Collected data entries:
● ● ●

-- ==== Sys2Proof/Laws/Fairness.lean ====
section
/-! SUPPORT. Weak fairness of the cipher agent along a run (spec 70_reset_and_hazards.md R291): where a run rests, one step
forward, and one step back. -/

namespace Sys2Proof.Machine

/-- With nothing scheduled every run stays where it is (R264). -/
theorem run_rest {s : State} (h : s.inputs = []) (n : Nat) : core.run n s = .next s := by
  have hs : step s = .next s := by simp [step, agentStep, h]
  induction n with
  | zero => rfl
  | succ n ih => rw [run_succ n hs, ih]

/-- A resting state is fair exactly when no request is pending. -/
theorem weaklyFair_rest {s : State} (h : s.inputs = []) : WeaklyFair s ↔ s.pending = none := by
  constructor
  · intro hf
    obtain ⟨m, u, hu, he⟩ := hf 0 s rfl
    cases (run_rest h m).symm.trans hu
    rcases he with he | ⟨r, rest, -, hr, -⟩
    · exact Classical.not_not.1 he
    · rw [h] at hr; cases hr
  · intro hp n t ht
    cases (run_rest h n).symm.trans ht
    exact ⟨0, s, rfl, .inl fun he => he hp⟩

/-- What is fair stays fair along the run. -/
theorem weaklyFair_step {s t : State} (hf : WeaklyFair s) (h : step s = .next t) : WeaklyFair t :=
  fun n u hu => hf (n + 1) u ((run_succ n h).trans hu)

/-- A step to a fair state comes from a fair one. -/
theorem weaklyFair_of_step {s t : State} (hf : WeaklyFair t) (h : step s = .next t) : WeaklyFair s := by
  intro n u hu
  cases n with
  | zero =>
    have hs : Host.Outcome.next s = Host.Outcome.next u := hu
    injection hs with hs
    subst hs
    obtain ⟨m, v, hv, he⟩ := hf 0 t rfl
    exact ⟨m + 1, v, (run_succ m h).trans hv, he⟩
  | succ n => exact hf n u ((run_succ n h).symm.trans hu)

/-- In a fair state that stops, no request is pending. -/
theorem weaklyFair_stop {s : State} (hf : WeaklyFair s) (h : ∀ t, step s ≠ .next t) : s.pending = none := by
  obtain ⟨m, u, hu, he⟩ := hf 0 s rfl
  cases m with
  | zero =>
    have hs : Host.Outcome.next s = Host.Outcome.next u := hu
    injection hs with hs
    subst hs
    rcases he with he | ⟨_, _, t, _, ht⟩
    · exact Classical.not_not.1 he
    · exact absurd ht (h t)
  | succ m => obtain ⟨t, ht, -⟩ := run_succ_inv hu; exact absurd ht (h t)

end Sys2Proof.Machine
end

● ● ●

**Exercise directions**
Your reply should repeat the entries above in full, with every character intact.

**Response box**
-- ==== Sys2Proof/Laws/Fairness.lean ====
section
/-! SUPPORT. Weak fairness of the cipher agent along a run (spec 70_reset_and_hazards.md R291): where a run rests, one step
forward, and one step back. -/

namespace Sys2Proof.Machine

/-- With nothing scheduled every run stays where it is (R264). -/
theorem run_rest {s : State} (h : s.inputs = []) (n : Nat) : core.run n s = .next s := by
  have hs : step s = .next s := by simp [step, agentStep, h]
  induction n with
  | zero => rfl
  | succ n ih => rw [run_succ n hs, ih]

/-- A resting state is fair exactly when no request is pending. -/
theorem weaklyFair_rest {s : State} (h : s.inputs = []) : WeaklyFair s ↔ s.pending = none := by
  constructor
  · intro hf
    obtain ⟨m, u, hu, he⟩ := hf 0 s rfl
    cases (run_rest h m).symm.trans hu
    rcases he with he | ⟨r, rest, -, hr, -⟩
    · exact Classical.not_not.1 he
    · rw [h] at hr; cases hr
  · intro hp n t ht
    cases (run_rest h n).symm.trans ht
    exact ⟨0, s, rfl, .inl fun he => he hp⟩

/-- What is fair stays fair along the run. -/
theorem weaklyFair_step {s t : State} (hf : WeaklyFair s) (h : step s = .next t) : WeaklyFair t :=
  fun n u hu => hf (n + 1) u ((run_succ n h).trans hu)

/-- A step to a fair state comes from a fair one. -/
theorem weaklyFair_of_step {s t : State} (hf : WeaklyFair t) (h : step s = .next t) : WeaklyFair s := by
  intro n u hu
  cases n with
  | zero =>
    have hs : Host.Outcome.next s = Host.Outcome.next u := hu
    injection hs with hs
    subst hs
    obtain ⟨m, v, hv, he⟩ := hf 0 t rfl
    exact ⟨m + 1, v, (run_succ m h).trans hv, he⟩
  | succ n => exact hf n u ((run_succ n h).symm.trans hu)

/-- In a fair state that stops, no request is pending. -/
theorem weaklyFair_stop {s : State} (hf : WeaklyFair s) (h : ∀ t, step s ≠ .next t) : s.pending = none := by
  obtain ⟨m, u, hu, he⟩ := hf 0 s rfl
  cases m with
  | zero =>
    have hs : Host.Outcome.next s = Host.Outcome.next u := hu
    injection hs with hs
    subst hs
    rcases he with he | ⟨_, _, t, _, ht⟩
    · exact Classical.not_not.1 he
    · exact absurd ht (h t)
  | succ m => obtain ⟨t, ht, -⟩ := run_succ_inv hu; exact absurd ht (h t)

end Sys2Proof.Machine
end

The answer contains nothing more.